Book Review: The Crisis of the Modern World by Rene Guenon
Eighty six years after its initial publishing, this book is as relevant as ever. This masterpiece by French Metaphysician Rene Guenon (also known as Shaykh Abdal Wahid Yahya) was written in 1927, a decade after the Great War and a couple of years before the Great Depression. While, at that time, many people ‘felt’ that something is going wrong, Guenon ‘understood’ exactly the reason why things are going wrong. He makes the clear distinction between feeling and understanding in the very first chapter of the book then he later says that his target readers are those who already have this feeling. He does not care about delivering his views to the public, but to the intellectual elect that is not immersed in materialism and that actually has the will and intelligence to take action.

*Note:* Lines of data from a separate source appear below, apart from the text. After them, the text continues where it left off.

theorem failPlace_still (k : ShuttleIx) (s : State) : s.ledger.Still (failPlace k s).ledger := by
  unfold failPlace
  split
  · exact .refl _
  next t _ =>
    have hcmd : s.ledger.Still (commandShuttle k .halt s).ledger := .of_eq (commandShuttle_ledger _ _ _)
    exact ((hcmd.trans (giveUp_still k t.destination t.robot _)).trans (.of_eq (finishTransfer_ledger _ _ _ _))).trans
      (becomeIdle_still k _)

theorem haltBoarding_still (r : RobotId) (s : State) : s.ledger.Still (haltBoarding r s).ledger := by
  refine modActivity_still rfl ?_
  dsimp only
  split
  · exact .inr (by simp)
  · exact .inl rfl

theorem haltAboard_still (r : RobotId) (s : State) : s.ledger.Still (haltAboard r s).ledger := by
  refine modActivity_still rfl ?_
  dsimp only
  split
  · exact .inl rfl
  · exact .inr (by simp)

theorem failBoard_still (k : ShuttleIx) (t : Transfer) (cause : TransferCause) (s : State) :
    s.ledger.Still (failBoard k t cause s).ledger := by
  have hhalt : s.ledger.Still (haltBoth k t.robot s).ledger := .of_eq (haltBoth_ledger _ _ _)
  exact (((hhalt.trans (haltBoarding_still _ _)).trans (giveUp_still k t.destination t.robot _)).trans
    (.of_eq (finishTransfer_ledger _ _ _ _))).trans (enterFault_still k _)

theorem strand_still (k : ShuttleIx) (t : Transfer) (s : State) : s.ledger.Still (strand k t s).ledger := by
  unfold strand
  split
  · exact modShuttle_still k _ s
  · exact giveUp_still k _ _ s

theorem failAboard_still (k : ShuttleIx) (t : Transfer) (cause : TransferCause) (s : State) :
    s.ledger.Still (failAboard k t cause s).ledger := by
  have hhalt : s.ledger.Still (haltBoth k t.robot s).ledger := .of_eq (haltBoth_ledger _ _ _)
  exact (((hhalt.trans (haltAboard_still _ _)).trans (strand_still k t _)).trans
    (.of_eq (finishTransfer_ledger _ _ _ _))).trans (enterFault_still k _)

theorem failConflict_still (k : ShuttleIx) (s : State) : s.ledger.Still (failConflict k s).ledger := by
  unfold failConflict
  split
  next => exact .refl _
  next t _ =>
    split
    next =>
      have hcmd : s.ledger.Still (commandShuttle k .halt s).ledger := .of_eq (commandShuttle_ledger _ _ _)
      exact ((hcmd.trans (modShuttle_still k _ _)).trans (.of_eq (finishTransfer_ledger _ _ _ _))).trans
        (becomeIdle_still k _)
    next => exact failBoard_still k t _ s
    next => exact failAboard_still k t _ s
    next => exact failAboard_still k t _ s

/-! ### Leaving a place -/

/-- The queued request of a robot leaves with its reservation. -/
theorem dropRobotRequest_lawful (h : s.ledger.Lawful l e) (r : RobotId) (o : TransferOutcome) :
    (dropRobotRequest r o s).ledger.Lawful l e := by
  unfold dropRobotRequest
  split
  · exact dropRequests_lawful h _ _ o
  · exact h

theorem dropRobotRequest_still (r : RobotId) (o : TransferOutcome) (s : State) :
    s.ledger.Still (dropRobotRequest r o s).ledger := by
  unfold dropRobotRequest
  split
  · exact dropRequests_still _ _ o s
  · exact .refl _

/-- The transfers held stay, and the queues keep no request of the robot. -/
theorem drop_carrier {v : Ledger} {k j : ShuttleIx} {p : Request → Bool} :
    ((v.drop k p).carrier j).transfer = (v.carrier j).transfer
      ∧ ((v.drop k p).carrier j).carried = (v.carrier j).carried
      ∧ ((v.drop k p).carrier j).state = (v.carrier j).state
      ∧ ∀ q, q ∈ ((v.drop k p).carrier j).queue ↔ q ∈ (v.carrier j).queue ∧ ¬(j = k ∧ p q = true) := by
  simp only [Ledger.drop, Ledger.releaseAll, Ledger.withCarrier, Function.update_apply]
  split
  next hj => subst hj; simp
  next hj => simp [hj]

theorem dropRobotRequest_carrier (h : s.ledger.Lawful l e) (r : RobotId) (o : TransferOutcome) (j : ShuttleIx) :
    ((dropRobotRequest r o s).ledger.carrier j).transfer = (s.ledger.carrier j).transfer
      ∧ ∀ q ∈ ((dropRobotRequest r o s).ledger.carrier j).queue, q.robot ≠ r := by
  unfold dropRobotRequest
  split
  next k hk =>
    obtain ⟨p, hp, hpr⟩ := queueOf_eq_some hk
    rw [dropRequests_ledger]
    obtain ⟨ht, _, _, hq⟩ := drop_carrier (v := s.ledger) (k := k) (j := j) (p := fun q => q.robot == r)
    refine ⟨ht, fun q hm hr => ?_⟩
    obtain ⟨hmem, hn⟩ := (hq q).mp hm
    exact hn ⟨(h.queue_unique hmem hp (hr.trans hpr.symm)).1, beq_iff_eq.mpr hr⟩
  next hk => exact ⟨rfl, queueOf_eq_none hk j⟩

/-- R151, R161: what becomes of the requests of a robot that leaves its place. -/
theorem leaveTransfers_lawful (h : s.ledger.Lawful none e) (r : RobotId) :
    (leaveTransfers r s).ledger.Lawful none e
      ∧ s.ledger.Still (leaveTransfers r s).ledger
      ∧ (∀ j, ∀ q ∈ ((leaveTransfers r s).ledger.carrier j).queue, q.robot ≠ r)
      ∧ ∀ j t, ((leaveTransfers r s).ledger.carrier j).transfer = some t →
          (s.ledger.carrier j).transfer = some t ∧ (t.stranded = true → t.robot ≠ r) := by
  unfold leaveTransfers
  dsimp only
  have hlaw := dropRobotRequest_lawful h r (.failed .place)
  have hstill := dropRobotRequest_still r (.failed .place) s
  have hcar := dropRobotRequest_carrier h r (.failed .place)
  generalize dropRobotRequest r (.failed .place) s = u at hlaw hstill hcar
  split
  next k hk =>
    obtain ⟨t, ht, _, rfl⟩ := strandedOf_eq_some hk
    have ht' : (u.shuttle k).transfer = some t := ht
    rw [ht']
    have hledger : ∀ j, (emptyTransfer k (releaseRow t.destination t.robot u)).ledger.carrier j
        = if j = k then { u.ledger.carrier k with transfer := none } else u.ledger.carrier j := fun j => by
      rw [emptyTransfer_ledger, releaseRow_ledger]
      exact Function.update_apply _ _ _ _
    refine ⟨giveUp_lawful (hlaw.lapse _) ht, hstill.trans (giveUp_still k _ _ u), fun j q hq => ?_, fun j y hy => ?_⟩
    · rw [hledger] at hq
      refine (hcar j).2 q ?_
      split at hq
      next hj => exact hj ▸ hq
      next => exact hq
    · rw [hledger] at hy
      split at hy
      next => exact nomatch hy
      next hj => exact ⟨(hcar j).1 ▸ hy, fun _ hyr => hj (hlaw.transfer_unique hy ht hyr).1⟩
  next hk => exact ⟨hlaw, hstill, fun j => (hcar j).2, fun j y hy => ⟨(hcar j).1 ▸ hy, strandedOf_eq_none hk j y hy⟩⟩

/-- R42: a robot leaves its place; every other robot stays where it is, and it keeps no reservation but that of a
transfer in service. -/
theorem leavePlace_lawful (h : s.ledger.Lawful none e) (r : RobotId) :
    (leavePlace r s).ledger.Lawful none e
      ∧ (leavePlace r s).ledger.place = Function.update s.ledger.place r .unknown
      ∧ (∀ x, (leavePlace r s).ledger.occupant x = if s.ledger.occupant x = some r then none else s.ledger.occupant x)
      ∧ (∀ x, (leavePlace r s).ledger.retired x = true → s.ledger.retired x = true)
      ∧ ((∀ j t, (s.ledger.carrier j).transfer = some t → t.stranded = false → t.robot ≠ r) →
          ∀ x, (leavePlace r s).ledger.reserved x ≠ some r)
      ∧ ∀ x q, (leavePlace r s).ledger.reserved x = some q → s.ledger.reserved x = some q := by
  obtain ⟨hlaw, hstill, hqueue, hheld⟩ := leaveTransfers_lawful h r
  rw [leavePlace, vacate_ledger hlaw]
  refine ⟨hlaw.vacate fun j t ht hs => (hheld j t ht).2 hs, ?_, fun x => ?_, hstill.retired, fun hn x hx => ?_,
    hstill.reserved⟩
  · rw [Ledger.vacate, hstill.place]
  · rw [Ledger.vacate, hstill.occupant]
  · obtain ⟨j, ⟨q, hq, hr, _⟩ | ⟨t, ht, hr, _⟩⟩ := hlaw.requested x r hx
    · exact hqueue j q hq hr
    · obtain ⟨hold, hst⟩ := hheld j t ht
      cases hs : t.stranded
      · exact hn j t hold hs hr
      · exact hst hs hr

/-! ### Taking a place -/

/-- R42, R162: another robot's reservation of the row is released and its request ends. -/
theorem takeReservation_lawful (h : s.ledger.Lawful none e) (hr : s.ledger.reserved row ≠ some r) :
    (takeReservation row r s).ledger.Lawful none e
      ∧ s.ledger.Still (takeReservation row r s).ledger
      ∧ (takeReservation row r s).ledger.reserved row = none := by
  unfold takeReservation
  split
  next hn => exact ⟨h, .refl _, hn⟩
  next q hq =>
    rw [if_neg fun hqr : q = r => hr (hqr ▸ hq)]
    dsimp only
    have hrel : (releaseRow row q s).ledger.Lawful (some q) e := by
      rw [releaseRow_ledger]
      exact (h.lapse (some q)).release row
    have hstill := releaseRow_still row q s
    have hgone : (releaseRow row q s).ledger.reserved row = none := by
      rw [releaseRow_ledger]
      exact if_pos ⟨_, List.mem_singleton_self _, rfl, hq⟩
    have hstays : ∀ {w : State}, (releaseRow row q s).ledger.Still w.ledger → w.ledger.reserved row = none :=
      fun hw => Option.eq_none_iff_forall_ne_some.mpr fun p hp => nomatch hgone.symm.trans (hw.reserved row p hp)
    have honly : ∀ x, (releaseRow row q s).ledger.reserved x ≠ some q := fun x hx => by
      have hsame : x = row := by
        obtain ⟨j, hj⟩ := h.requested x q (hstill.reserved x q hx)
        obtain ⟨i, hi⟩ := h.requested row q hq
        obtain rfl := h.apart j i q hj.mem hi.mem
        rcases hj with ⟨p, hp, hpr, rfl⟩ | ⟨y, hy, hyr, rfl⟩ <;> rcases hi with ⟨g, hg, hgr, rfl⟩ | ⟨z, hz, hzr, rfl⟩
        · rw [(h.queue_unique hp hg (hpr.trans hgr.symm)).2]
        · exact absurd (hpr.trans hzr.symm) (h.queue_ne_transfer hp hz)
        · exact absurd (hgr.trans hyr.symm) (h.queue_ne_transfer hg hy)
        · rw [(h.transfer_unique hy hz (hyr.trans hzr.symm)).2]
      rw [hsame, hgone] at hx
      exact nomatch hx
    generalize releaseRow row q s = u at hrel hstill hgone hstays honly
    split
    next k hk =>
      obtain ⟨p, hp, hpq⟩ := queueOf_eq_some hk
      have hdrop := dropRequests_still k (fun x => x.robot == q) (.failed .conflict) u
      refine ⟨?_, hstill.trans hdrop, hstays hdrop⟩
      refine (dropRequests_lawful hrel k _ _).restore (fun j g hg hgq => ?_) fun j t ht _ htq => ?_
      all_goals
        rw [dropRequests_ledger] at *
        obtain ⟨htransfer, _, _, hqueue⟩ := drop_carrier (v := u.ledger) (k := k) (j := j) (p := fun x => x.robot == q)
      · obtain ⟨hmem, hn⟩ := (hqueue g).mp hg
        exact hn ⟨(hrel.queue_unique hmem hp (hgq.trans hpq.symm)).1, beq_iff_eq.mpr hgq⟩
      · exact hrel.queue_ne_transfer hp (htransfer ▸ ht) (hpq.trans htq.symm)
    next hk =>
      split
      next k hs =>
        obtain ⟨t, hx, rfl⟩ := serviceOf_eq_some hs
        exact ⟨failConflict_lawful hx hrel (honly _), hstill.trans (failConflict_still k u),
          hstays (failConflict_still k u)⟩
      next hs => exact ⟨hrel.restore (queueOf_eq_none hk) (serviceOf_eq_none hs), hstill, hgone⟩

Throughout the book, Guenon compares between what is traditional and what is modern. He claims that modernity, initiating in the West, isolated it from the traditional spirit that has always existed there and that had its final traces manifested in Catholicism. By tradition, Guenon means transcendent knowledge that could only be attained by intellectual intuition, an intelligence totally ignored by the moderns, or through direct contact with thoso who attain it. In contrast to traditional knowledge, there is modern knowledge that is rooted in modern philosophy. He believes that philosophy as we know it does not reflect the etymological meaning of the word. Philosophy comes from the root ‘philo-sophia’ or the love of wisdom. It is only means by which wisdom could be reached, not wisdom in itself as what is understood in the modern world.
Such confusion opened the door for ideas such as rationalism to flourish and become generally accepted in the West as opposed to intellectual intutition. This decadence added to the confusion within their minds that led to the negation of the supernatural, anything that cannot be conceived by the senses, hence humanism, individualism and the intellectual anarchy resulting from the negation of higher order of knowledge giving the rise to all the ‘isms’ we hear in social sciences. That was a time when “a philosopher’s renown is raised more by inventing a new error than by repeating a truth which has already been expressed by others.”
The decline in ‘religiousity’ apparent in the modern West is the result of none other than these ideas. The negation of higher order, of authority, allowed everyone even the ignorant to express their views about sacred texts. Religion was open to criticism by the incompenet and to private judgement driven by personal desires. An inevitable result was having religion controlled by the desires of individuals rather than the opposite. The tempting negation of authority (among other reasons) prevented the Church from taking required action.
Guenon defines materialism as giving priority to ideas of material order and that have a direct sensible effect. Its origin according to him lies in denying intellectual intution as means of reaching the truth. He even questions the West’s desire to find truth, claiming that it got totally replaced by utility. This, Guenon concludes, is what defines modernity. A Western system that will lead to its own destruction, be it through certain applications of what he calls ‘profane’ modern science, or through the spread of the false ‘isms’ throughout the world leading to more confusion than ever apparent in human history. This could be noticed in the confusion now felt in the East, where traditonal principles are still believed to exist but globalization (Westernization to be more accurate), by spreading anti-traditional knowledge and its applications, is leading the youth to act in the opposite direction of what they were raised up to believe. We can all feel this confusion and feel helpless about it. However, Guenon concludes his book by offering sound solutions. He notes that he doesn’t have the time to engage in philosophical discussions and he only does so when needed. His target readers, as mentioned above, are those who already ‘feel’ that something wrong is going on, and he urges them to take action instead of philosophizing. Otherwise, it will be too late.